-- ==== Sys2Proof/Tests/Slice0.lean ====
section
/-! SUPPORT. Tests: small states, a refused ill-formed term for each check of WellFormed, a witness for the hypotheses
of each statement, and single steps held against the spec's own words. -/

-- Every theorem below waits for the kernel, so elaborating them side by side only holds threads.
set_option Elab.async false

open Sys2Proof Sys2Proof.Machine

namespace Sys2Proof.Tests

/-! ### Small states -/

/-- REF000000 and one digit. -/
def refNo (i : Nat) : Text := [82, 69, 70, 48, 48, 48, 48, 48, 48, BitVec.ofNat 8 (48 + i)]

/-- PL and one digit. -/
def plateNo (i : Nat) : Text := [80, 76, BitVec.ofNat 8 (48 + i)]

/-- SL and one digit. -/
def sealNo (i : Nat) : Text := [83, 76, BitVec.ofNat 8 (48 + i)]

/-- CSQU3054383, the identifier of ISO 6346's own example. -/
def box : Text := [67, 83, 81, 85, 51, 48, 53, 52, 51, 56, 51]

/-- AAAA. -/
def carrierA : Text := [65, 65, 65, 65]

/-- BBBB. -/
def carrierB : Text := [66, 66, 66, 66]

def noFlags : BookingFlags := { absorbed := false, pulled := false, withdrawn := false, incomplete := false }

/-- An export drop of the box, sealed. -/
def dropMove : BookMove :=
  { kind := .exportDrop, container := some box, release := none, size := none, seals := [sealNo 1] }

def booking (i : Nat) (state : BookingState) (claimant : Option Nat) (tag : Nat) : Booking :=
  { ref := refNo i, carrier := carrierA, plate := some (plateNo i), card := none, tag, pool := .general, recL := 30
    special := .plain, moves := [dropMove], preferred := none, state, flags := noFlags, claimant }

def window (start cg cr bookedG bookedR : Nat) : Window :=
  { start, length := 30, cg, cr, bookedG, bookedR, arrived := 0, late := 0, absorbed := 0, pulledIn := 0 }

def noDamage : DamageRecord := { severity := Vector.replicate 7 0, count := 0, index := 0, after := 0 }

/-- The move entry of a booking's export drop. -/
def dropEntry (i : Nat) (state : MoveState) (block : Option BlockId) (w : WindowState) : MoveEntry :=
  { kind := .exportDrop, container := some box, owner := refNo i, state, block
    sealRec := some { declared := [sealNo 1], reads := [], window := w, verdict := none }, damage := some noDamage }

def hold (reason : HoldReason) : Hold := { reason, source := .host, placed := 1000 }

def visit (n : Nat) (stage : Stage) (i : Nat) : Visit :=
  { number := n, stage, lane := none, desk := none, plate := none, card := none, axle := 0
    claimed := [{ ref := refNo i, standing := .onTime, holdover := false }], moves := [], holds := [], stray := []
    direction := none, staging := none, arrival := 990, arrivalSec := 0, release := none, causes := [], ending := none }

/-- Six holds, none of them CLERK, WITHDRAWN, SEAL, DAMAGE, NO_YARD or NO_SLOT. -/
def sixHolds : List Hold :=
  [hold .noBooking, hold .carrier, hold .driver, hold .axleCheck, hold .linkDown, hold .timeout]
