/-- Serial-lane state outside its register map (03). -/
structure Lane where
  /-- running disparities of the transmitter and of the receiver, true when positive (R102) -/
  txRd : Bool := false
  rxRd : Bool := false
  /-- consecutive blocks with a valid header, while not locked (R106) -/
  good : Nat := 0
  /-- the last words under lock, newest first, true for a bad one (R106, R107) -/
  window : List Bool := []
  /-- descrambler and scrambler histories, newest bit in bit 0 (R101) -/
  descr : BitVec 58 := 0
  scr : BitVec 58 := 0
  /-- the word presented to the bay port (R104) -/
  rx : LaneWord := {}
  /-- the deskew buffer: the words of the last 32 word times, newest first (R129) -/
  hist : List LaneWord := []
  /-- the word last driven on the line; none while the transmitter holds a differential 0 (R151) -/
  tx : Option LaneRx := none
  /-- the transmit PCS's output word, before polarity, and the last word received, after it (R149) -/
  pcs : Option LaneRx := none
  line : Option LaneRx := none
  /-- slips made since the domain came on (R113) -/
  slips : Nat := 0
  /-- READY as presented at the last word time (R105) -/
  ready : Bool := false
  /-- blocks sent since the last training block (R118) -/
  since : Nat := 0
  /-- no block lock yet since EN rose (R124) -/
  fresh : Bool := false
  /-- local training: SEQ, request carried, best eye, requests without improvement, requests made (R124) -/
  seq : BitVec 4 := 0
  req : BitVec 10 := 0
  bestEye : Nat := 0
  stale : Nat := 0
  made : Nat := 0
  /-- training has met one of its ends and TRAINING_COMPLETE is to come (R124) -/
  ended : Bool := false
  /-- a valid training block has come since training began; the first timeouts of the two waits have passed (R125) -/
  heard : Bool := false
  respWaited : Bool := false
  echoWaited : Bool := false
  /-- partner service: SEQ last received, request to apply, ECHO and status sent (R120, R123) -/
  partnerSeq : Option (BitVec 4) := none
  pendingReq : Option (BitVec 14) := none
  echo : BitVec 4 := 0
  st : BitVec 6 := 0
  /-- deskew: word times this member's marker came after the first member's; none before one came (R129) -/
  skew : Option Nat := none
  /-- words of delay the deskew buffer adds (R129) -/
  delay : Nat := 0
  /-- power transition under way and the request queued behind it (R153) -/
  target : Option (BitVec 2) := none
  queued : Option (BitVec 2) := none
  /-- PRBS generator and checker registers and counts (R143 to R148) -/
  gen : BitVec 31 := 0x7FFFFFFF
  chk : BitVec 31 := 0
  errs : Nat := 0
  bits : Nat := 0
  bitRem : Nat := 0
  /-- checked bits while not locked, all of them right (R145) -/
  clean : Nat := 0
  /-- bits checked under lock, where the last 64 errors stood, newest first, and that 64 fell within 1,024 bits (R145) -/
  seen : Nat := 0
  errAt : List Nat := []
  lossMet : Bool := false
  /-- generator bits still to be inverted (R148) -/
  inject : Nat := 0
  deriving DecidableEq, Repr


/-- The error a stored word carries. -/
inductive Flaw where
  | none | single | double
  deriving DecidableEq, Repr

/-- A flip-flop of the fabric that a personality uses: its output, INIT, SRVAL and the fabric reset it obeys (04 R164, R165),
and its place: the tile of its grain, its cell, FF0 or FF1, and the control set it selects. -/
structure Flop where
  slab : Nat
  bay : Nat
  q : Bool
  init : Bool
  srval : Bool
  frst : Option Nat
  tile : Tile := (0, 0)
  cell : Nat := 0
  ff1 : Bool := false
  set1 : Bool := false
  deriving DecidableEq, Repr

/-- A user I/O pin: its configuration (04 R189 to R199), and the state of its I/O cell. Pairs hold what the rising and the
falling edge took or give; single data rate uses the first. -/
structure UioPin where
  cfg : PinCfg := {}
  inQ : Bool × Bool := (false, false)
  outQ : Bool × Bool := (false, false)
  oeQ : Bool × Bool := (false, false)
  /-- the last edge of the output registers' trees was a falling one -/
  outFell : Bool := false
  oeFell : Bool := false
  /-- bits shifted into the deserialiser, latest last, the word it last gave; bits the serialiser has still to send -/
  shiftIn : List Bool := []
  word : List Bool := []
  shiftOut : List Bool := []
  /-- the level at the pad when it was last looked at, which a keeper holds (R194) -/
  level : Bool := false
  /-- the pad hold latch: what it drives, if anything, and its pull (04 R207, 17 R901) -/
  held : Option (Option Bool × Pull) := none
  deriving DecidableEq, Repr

•••

WORK ITEM:
Take the lines above from the one containing "it (R153) -/" to the one containing "gen : BitVec 31 := 0x7FFFFFFF" and retype them exactly, both ends included, with nothing added.

ANSWER TO THE PROBLEM:
  /-- power transition under way and the request queued behind it (R153) -/
  target : Option (BitVec 2) := none
  queued : Option (BitVec 2) := none
  /-- PRBS generator and checker registers and counts (R143 to R148) -/
  gen : BitVec 31 := 0x7FFFFFFF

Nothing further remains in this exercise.